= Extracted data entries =
========================

-- ==== Sys2Proof/Machine/Operands.lean ====
section
/-! DEFINITION. The data lane of a request and the payload lane of a response (R11, R50, R57). -/

namespace Sys2Proof.Machine

/-- R11: `MemRead(addr, n)` over the data lane of the current request. -/
def memRead (lane : Bytes) (addr n : Nat) : Bytes := (lane.drop addr).take n

/-- R11: `MemWrite(addr, n, v)` over the payload lane of a response. -/
def memWrite (lane : Bytes) (addr n : Nat) (v : Bytes) : Bytes := lane.take addr ++ v.take n ++ lane.drop (addr + n)

/-- R140, R145: `MemWrite(0, len(data), data)` with `PLEN = len(data)`. -/
def Response.withPayload (r : Response) (data : Bytes) : Response :=
  { r with plen := BitVec.ofNat 8 data.length, payload := memWrite r.payload 0 data.length data }

/-- R66: the request's `LEN` field cannot express more than 255 bytes, so a longer term has no meaning. -/
def withinLane (data : Bytes) (k : Host.Outcome State Fault Refusal) : Host.Outcome State Fault Refusal :=
  if dataFits data then k else .refused .dataOverLane

end Sys2Proof.Machine
end

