-- ==== Sys2Proof/Certificates/Slice0/Obligations.lean ====
section
/-! DEFINITION. The statements for the provers, from the numbered rules of the spec. -/

namespace Sys2Proof.Machine

/-! ### Words the statements use -/

/-- `t` delivered exactly the response `r` beyond those of `s`. -/
def Answered (s t : State) (r : Response) : Prop := t.responses = s.responses ++ [r]

/-- R232: `t` is `s` after a reset aborted the operation: no response, every register at its reset value. -/
def AbortedByReset (s t : State) : Prop := t.responses = s.responses ∧ t.registers = State.reset.registers

/-- R232: `i` from `s`, whose own port procedure a reset aborted in `p`, ends in `p` with the reset registers: the port
calls made until then stay made, no response comes, and the client's list is untouched. -/
def AbortsIn (i : Instr) (s p : State) : Prop :=
  (∃ evs, p.trace = s.trace ++ evs) ∧ p.responses = s.responses ∧ p.inputs = s.inputs ∧
  exec i s =
    .next { p with fsm := .disconnected, dev := none, host := none, out := false, pay := none, ms := none }

/-- R162: the errors `Transact` raises. -/
def TransactError (e : Err) : Prop :=
  e = .timeoutTx ∨ e = .timeoutRx ∨ e = .badStx ∨ e = .truncated ∨ ∃ c k, c ≠ k ∧ e = .checksum c k

/-- R84: the class of a response, `STATUS[7:4]`. -/
def Response.classCode (r : Response) : BitVec 4 := r.status.extractLsb' 4 4

/-- R203 steps 1 to 4: the classes reported before any port is touched. -/
def AdmissionClass (c : BitVec 4) : Prop := c = 0x5 ∨ c = 0x6 ∨ c = 0x7 ∨ c = 0x8

/-- The state after an exchange of one whole frame each way, taken from the environment's lists. -/
def State.exchanged (s : State) (out reply : Bytes) (ts : List TxDraw) (ds : List RxDraw) : State :=
  { s with txDraws := ts, rxDraws := ds, trace := s.trace ++ .tx out out.length :: reply.map .rx }

/-- R161, R203 and section 2.10 of 95_test_vectors.md: the admission error of each operation, if any. Here and below a
wire command has what its sender has (log entry 1). -/
def admissionError (i : Instr) (s : State) : Option Err :=
  match operation i, s.out, s.fsm with
  | .config _, true, _ => some .busy
  | .config _, false, .disconnected => none
  | .config _, false, _ => some .fsmState
  | .reghost _, true, _ => some .busy
  | .reghost _, false, .disconnected => if s.dev = none then some .noDevice else none
  | .reghost _, false, _ => some .fsmState
  | .assign, true, _ => some .busy
  | .assign, false, .registered => none
  | .assign, false, _ => some .fsmState
  | .mstatus, true, _ => some .busy
  | .mstatus, false, .registered => none
  | .mstatus, false, .master => none
  | .mstatus, false, _ => some .fsmState
  | .release, true, _ => some .busy
  | .release, false, .master => none
  | .release, false, _ => some .fsmState
  | .send _ _, true, _ => some .busy
  | .send _ _, false, .disconnected => some .fsmState
  | .send c _, false, _ => if c = 0x7FF0 ∨ c = 0xFFF1 ∨ c = 0x7FF1 then some .cmd else none
  | .recv, false, _ => some .notOutstanding
  | .recv, true, _ => none
  | .check, _, _ => if s.pay = none then some .noPayload else none
  | .disconnect, true, _ => some .busy
  | .disconnect, false, _ => none
  | _, _, _ => none

/-- R200 to R202: the status values each operation can report. -/
def possibleStatus (i : Instr) : List Byte :=
  match operation i with
  | .config _ => [0x00, 0x51, 0x60]
  | .reghost _ => [0x00, 0x10, 0x21, 0x22, 0x24, 0x41, 0x42, 0x51, 0x52, 0x60]
  | .assign => [0x00, 0x10, 0x21, 0x22, 0x24, 0x30, 0x41, 0x42, 0x51, 0x60]
  | .mstatus => [0x00, 0x10, 0x21, 0x22, 0x24, 0x41, 0x42, 0x51, 0x60]
  | .release => [0x00, 0x10, 0x21, 0x22, 0x24, 0x30, 0x41, 0x42, 0x51, 0x60]
  | .send _ _ => [0x00, 0x42, 0x51, 0x60, 0x80]
  | .recv => [0x00, 0x10, 0x21, 0x22, 0x41, 0x53]
  | .check => [0x00, 0x30, 0x54]
  | .disconnect => [0x00, 0x60]
  | _ => []

/-- R76, R77: the HOST byte, command and data of the frame an operation puts on the line; DISCONNECT's is its teardown
release. -/
def wireFrame (i : Instr) (host : Option Byte) : Option (Byte × Command × Bytes) :=
  match operation i with
  | .reghost id => some (Config.params.regHostField, 0x7FF0, id)
  | .assign => host.map fun h => (h, 0xFFF1, [0x01])
  | .mstatus => host.map fun h => (h, 0x7FF1, [])
  | .release => host.map fun h => (h, 0xFFF1, [0x00])
  | .disconnect => host.map fun h => (h, 0xFFF1, [0x00])
  | .send c data => host.map fun h => (h, c, data)
  | _ => none

/-- R160: the transitions of `FSM` each operation may make, besides none; a reset goes to DISCONNECTED. -/
def fsmMove (i : Instr) (before after : Fsm) : Prop :=
  match operation i with
  | .reghost _ => before = .disconnected ∧ after = .registered
  | .assign => before = .registered ∧ after = .master
  | .release => before = .master ∧ after = .registered
  | .disconnect => after = .disconnected
  | _ => False

/-! ### The rules of the operations a wire command can stand for -/

/-- R135: what `i` does as SEND of `c` and `data`: the order of its checks, the frame of the session's addresses, `OUT` and
`PAY_V`. -/
def SendRule (i : Instr) (c : Command) (data : Bytes) : Prop :=
  ∀ s : State, data.length ≤ 255 → s.fsm ≠ .registering →
    (s.out = true → exec i s = .next (s.answer (Response.error .busy s))) ∧
    (s.out = false → s.fsm = .disconnected → exec i s = .next (s.answer (Response.error .fsmState s))) ∧
    (s.out = false → s.fsm = .registered ∨ s.fsm = .master →
      ((c = 0x7FF0 ∨ c = 0xFFF1 ∨ c = 0x7FF1) → exec i s = .next (s.answer (Response.error .cmd s))) ∧
      (¬(c = 0x7FF0 ∨ c = 0xFFF1 ∨ c = 0x7FF1) → ∀ d h, s.dev = some d → s.host = some h →
        let f := encodeFrame d h c data
        (∀ ts, s.txDraws = .accepted :: ts →
          exec i s = .next ({ s with
            out := true, pay := none, txDraws := ts, trace := s.trace ++ [PortEvent.tx f f.length] }.answer (Response.base s))) ∧
        (∀ k ts, k < f.length → s.txDraws = .timeout k :: ts →
          exec i s = .next ({ s with txDraws := ts, trace := s.trace ++ [PortEvent.tx f k] }.answer
            (Response.error .timeoutTx s))) ∧
        (∀ s', txSend d h c data s = .ok () s' →
          exec i s = .next ({ s' with out := true, pay := none }.answer (Response.base s))) ∧
        (∀ e s', txSend d h c data s = .raised e s' →
          e = .timeoutTx ∧ s'.registers = s.registers ∧ exec i s = .next (s'.answer (Response.error e s)))))
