-- ==== Sys2Proof/Tests/Slice0.lean ====
section
/-! SUPPORT. Tests: expected values come from 95_test_vectors.md and the worked examples of the rules, under the
parameters those vectors take; and a witness for the hypotheses of each statement. -/

namespace Sys2Proof.Tests

open Sys2Proof.Machine

/-! ### Helpers -/

/-- The instantiations of 95_test_vectors.md, with the example detector of its V-FA15. -/
def params : Params where
  regHostField := 0x00
  devcodeWidthPred := 7
  deverr := fun p => match p with
    | a :: b :: _ => if a = 0xEE then some (BitVec.ofNat 8 b.toNat) else none
    | _ => none
  msBitMap := MsBitMap.standard
  tReadMs := 1000

def configured : State := { State.reset with dev := some 0xC8 }
def registered : State := { configured with fsm := .registered, host := some 0x01 }
def master : State := { registered with fsm := .master }
def outstanding : State := { registered with out := true }

/-- The channel accepts one frame, and `rx` follows on RX. -/
def State.channel (s : State) (rx : List RxDraw) : State := { s with txDraws := [.accepted], rxDraws := rx }

def bytes (bs : Bytes) : List RxDraw := bs.map .byte

/-- What a result shows: the status, the bytes sent, the state of the machine after it, and what is left on RX. -/
def shown (r : Result) : Option (Option Byte × Bytes × Fsm × List RxDraw) :=
  match r with
  | .next t => some (t.responses.getLast?.map (·.status), t.txStream, t.fsm, t.rxDraws)
  | .fault _ => none
  | .refused _ => none

/-- One value of the state a result leads to. -/
def after {α : Type} (f : State → α) (r : Result) : Option α :=
  match r with
  | .next t => some (f t)
  | .fault _ => none
  | .refused _ => none

/-- The last response. -/
def answer {α : Type} (f : Response → α) (r : Result) : Option α := (after (·.responses.getLast?.map f) r).join

def sweepMe : Bytes := [0x53, 0x77, 0x65, 0x65, 0x70, 0x4D, 0x65]

/-! ### Decoding: one word of the spec per constructor, and what is refused -/

theorem test_decode_config : decode (.request 0x100000C8 []) = .ok (.config 0xC8) := by decide
theorem test_decode_reghost : decode (.request 0x20000007 sweepMe) = .ok (.reghost sweepMe) := by decide
theorem test_decode_assign : decode (.request 0x30000000 []) = .ok .assign := by decide
theorem test_decode_mstatus : decode (.request 0x40000000 []) = .ok .mstatus := by decide
theorem test_decode_release : decode (.request 0x50000000 []) = .ok .release := by decide
theorem test_decode_send : decode (.request 0x60820702 [0x01, 0x01]) = .ok (.send 0x8207 [0x01, 0x01]) := by decide
theorem test_decode_recv : decode (.request 0x70000000 []) = .ok .recv := by decide
theorem test_decode_check : decode (.request 0x80000000 []) = .ok .check := by decide
theorem test_decode_disconnect : decode (.request 0x90000000 []) = .ok .disconnect := by decide
theorem test_decode_wire_regHost : decode (.frameCommand 0x7FF0 sweepMe) = .ok (.wireRegHost sweepMe) := by decide
theorem test_decode_wire_assign : decode (.frameCommand 0xFFF1 [0x01]) = .ok .wireMasterSetAssign := by decide
theorem test_decode_wire_release : decode (.frameCommand 0xFFF1 [0x00]) = .ok .wireMasterSetRelease := by decide
theorem test_decode_wire_masterGet : decode (.frameCommand 0x7FF1 []) = .ok .wireMasterGet := by decide
theorem test_decode_wire_get : decode (.frameCommand 0x0207 [0x01]) = .ok (.wireDeviceGet 0x0207 [0x01]) := by decide
theorem test_decode_wire_set :
    decode (.frameCommand 0x8207 [0x01, 0x01]) = .ok (.wireDeviceSet 0x8207 [0x01, 0x01]) := by decide

/-- V-RQ1 to V-RQ7 of 95_test_vectors.md. -/
theorem test_decode_refuses :
    [0x00000000, 0xA0000000, 0xF0000000, 0x11000000, 0x30000001, 0x10000100, 0x70000100, 0x90000001].map
      (fun w : RequestWord => (decode (.request w [])).toOption) = List.replicate 8 none := by decide

theorem test_decode_lane : decode (.request 0x20000002 [0x01]) = .error .laneMismatch := by decide

/-- No word has two rows of the opcode table's request map. -/
theorem test_table_rows_apart :
    requestTable.Pairwise fun a b => a.pattern &&& (a.mask &&& b.mask) ≠ b.pattern &&& (a.mask &&& b.mask) := by decide

theorem test_table_word : decodeTableWord 32 0x60000000 = some (.send 0x0000 []) := by decide

/-! ### Well-formedness -/

theorem test_wf_refuses_long_data :
    ([.reghost (List.replicate 256 0), .send 0x0207 (List.replicate 256 0), .wireRegHost (List.replicate 256 0),
      .wireDeviceGet 0x0207 (List.replicate 256 0), .wireDeviceSet 0x8207 (List.replicate 256 0)] : List Instr).all
      (fun i => !i.wf) = true := by simp [Instr.wf, dataFits, Config.maxData, -List.reduceReplicate]

theorem test_wf_refuses_get_with_set_bit : (Instr.wireDeviceGet 0x8207 []).wf = false := by decide
theorem test_wf_refuses_set_without_set_bit : (Instr.wireDeviceSet 0x0207 []).wf = false := by decide
theorem test_wf_refuses_control_get : (Instr.wireDeviceGet 0x7FF0 []).wf = false := by decide
theorem test_wf_refuses_control_set : (Instr.wireDeviceSet 0xFFF1 []).wf = false := by decide
theorem test_wf_admits_full_data : (Instr.send 0x8000 (List.replicate 255 0)).wf = true := by
  simp [Instr.wf, dataFits, Config.maxData, -List.reduceReplicate]

/-! ### The codec -/

theorem test_checksum_wraps : checksum 1 0xFF 0 0 0 [0x00] = 0x00 := by decide
theorem test_checksum_largest : checksum 0xFF 0xFF 0xFF 0xFF 0xFF (List.replicate 255 0xFF) = 0xFC := by
  decide +kernel

theorem test_encode_set :
    encodeFrame 0xC8 0x01 0x8207 [0x01, 0x01] = [0xBB, 0x02, 0xC8, 0x01, 0x82, 0x07, 0x01, 0x01, 0x56] := by decide

theorem test_encode_no_stuffing :
    encodeFrame 0xC8 0x01 0x0207 [0xBB] = [0xBB, 0x01, 0xC8, 0x01, 0x02, 0x07, 0xBB, 0x8E] := by decide

theorem test_decode_stx_before_length : decodeFrame [0xAA, 0x01] = .error .badStx := by decide
theorem test_decode_short : decodeFrame [0xBB, 0x01, 0xC8, 0x01, 0x01, 0x01, 0x01] = .error .truncated := by decide

theorem test_decode_long :
    decodeFrame [0xBB, 0x01, 0xC8, 0x01, 0x01, 0x01, 0x01, 0xCD, 0x00] = .error .overlength := by decide

theorem test_decode_checksum :
    decodeFrame [0xBB, 0x00, 0xC8, 0x01, 0x7F, 0xF1, 0x3A] = .error (.checksum 0x3A 0x39) := by decide

theorem test_decode_frame :
    decodeFrame [0xBB, 0x01, 0xC8, 0x01, 0x01, 0x01, 0x01, 0xCD] = .ok ⟨0xC8, 0x01, 0x0101, [0x01]⟩ := by decide

/-! ### One step of each instruction -/

theorem test_config_overwrites : after (·.dev) (execConfig 0xFF configured) = some (some 0xFF) := by decide
theorem test_config_in_session : shown (execConfig 0x01 registered) = some (some 0x51, [], .registered, []) := by decide

theorem test_reghost : shown (reghost params sweepMe
      (State.channel configured (bytes [0xBB, 0x01, 0xC8, 0x00, 0x7F, 0xF0, 0x01, 0x39]))) =
    some (some 0x00, [0xBB, 0x07, 0xC8, 0x00, 0x7F, 0xF0, 0x53, 0x77, 0x65, 0x65, 0x70, 0x4D, 0x65, 0xF4],
      .registered, []) := by decide

theorem test_reghost_timeout : shown (reghost params sweepMe { configured with txDraws := [.timeout 3] }) =
    some (some 0x42, [0xBB, 0x07, 0xC8], .disconnected, []) := by decide

theorem test_assign : shown (execAssign
      (State.channel registered (bytes [0xBB, 0x01, 0xC8, 0x01, 0xFF, 0xF1, 0x00, 0xBA]))) =
    some (some 0x00, [0xBB, 0x01, 0xC8, 0x01, 0xFF, 0xF1, 0x01, 0xBB], .master, []) := by decide

theorem test_assign_refused : answer (fun r => (r.status, r.devcode)) (execAssign
      (State.channel registered (bytes [0xBB, 0x01, 0xC8, 0x01, 0xFF, 0xF1, 0xFF, 0xB9]))) =
    some (0x30, 0x00FF) := by decide

theorem test_mstatus_warns : answer (fun r => (r.status, r.msf, r.warn)) (mstatus params
      (State.channel registered (bytes [0xBB, 0x01, 0xC8, 0x01, 0x7F, 0xF1, 0x0D, 0x47]))) =
    some (0x00, 0b1101, 0b0101) := by decide

theorem test_mstatus_ignores_high_bits : answer (fun r => (r.msf, r.warn)) (mstatus params
      (State.channel master (bytes [0xBB, 0x01, 0xC8, 0x01, 0x7F, 0xF1, 0xF1, 0x2B]))) =
    some (0b0001, 0b0010) := by decide

theorem test_release_timeout : shown (execRelease (State.channel master [.timeout])) =
    some (some 0x41, [0xBB, 0x01, 0xC8, 0x01, 0xFF, 0xF1, 0x00, 0xBA], .master, []) := by decide
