-- ==== Sys2Proof/Machine/Dispatch.lean ====
section
/-! DEFINITION. One arm per instruction (Execute(h, A, B) of rule R72). -/

namespace Sys2Proof.Machine

def exec (i : Instr) (s : State) : Host.Outcome State Fault Refusal :=
  match i with
  | .prn a => Sys2Proof.Machine.execPrn a s
  | .ldi a imm => Sys2Proof.Machine.execLdi a imm s
  | .mul a b => Sys2Proof.Machine.execMul a b s
  | .add a b => Sys2Proof.Machine.execAdd a b s
  | .cmp a b => Sys2Proof.Machine.execCmp a b s
  | .push a => Sys2Proof.Machine.execPush a s
  | .pop a => Sys2Proof.Machine.execPop a s
  | .call a => Sys2Proof.Machine.execCall a s
  | .ret => Sys2Proof.Machine.execRet s
  | .jmp a => Sys2Proof.Machine.execJmp a s
  | .jeq a => Sys2Proof.Machine.execJeq a s
  | .jne a => Sys2Proof.Machine.execJne a s
  | .hlt => Sys2Proof.Machine.execHlt s

end Sys2Proof.Machine
end

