-- ==== Sys2Proof/Machine/Fetch.lean ====
section
/-! DEFINITION. Fetch (rules R70, R71), what a step does besides running an instruction (rules R35, R72, R146), and
placing bytes where the fetch reads them. -/

namespace Sys2Proof.Machine

/-- IC, A and B: the bytes at pc, pc + 1 and pc + 2, all modulo 256 (rules R70, R71). -/
def State.window (s : State) : List Byte :=
  [s.memRead s.pc, s.memRead (s.pc + 1#8), s.memRead (s.pc + 2#8)]

/-- The instruction at pc, if the opcode byte there is one of the 13. HLT is decoded with the others and its operand
bytes are read with theirs: the loop's own test of IC = 0x01 gives the same step (90_conflicts.md C3; reads have no
effect, rules R53, R63). -/
def State.fetched (s : State) : Option Instr := (decode s.window).instr?

/-- Loop step 4 on an undefined opcode: raise DecodeFault, info 0 (rules R72, R145, R146). -/
def undefinedOpcode (s : State) : Out := .next (s.raise .decodeFault (s.memRead s.pc) 0#8)

/-- A step asked for after HLT: none executes (rules R35, R36). -/
def stepHalted (_s : State) : Out := .fault .stepWhileHalted

/-- A step asked for after a fault: none executes (rules R35, R36, R151). -/
def stepFaulted (_s : State) : Out := .fault .stepWhileFaulted

/-- Write consecutive bytes from an address, wrapping (rules R29, R50): the loop of the load (rule R172). -/
def State.storeBytes (s : State) (a : Byte) : List Byte → State
  | [] => s
  | v :: vs => (s.memWrite a v).storeBytes (a + 1#8) vs

/-- A table word's bytes stored at pc, with run = RUNNING, without which nothing is fetched (rule R35). -/
def State.placeWord (s : State) (nbits w : Nat) : State :=
  { s.storeBytes s.pc (tableBytes nbits w) with run := .running }

end Sys2Proof.Machine
end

========================

= Prompt =
Starting with the first line above and ending with the line that holds "def memRead (lane", restate each line word for word and add nothing else.

= Result of the task =
-- ==== Sys2Proof/Machine/Operands.lean ====
section
/-! DEFINITION. The data lane of a request and the payload lane of a response (R11, R50, R57). -/

namespace Sys2Proof.Machine

/-- R11: `MemRead(addr, n)` over the data lane of the current request. -/
def memRead (lane : Bytes) (addr n : Nat) : Bytes := (lane.drop addr).take n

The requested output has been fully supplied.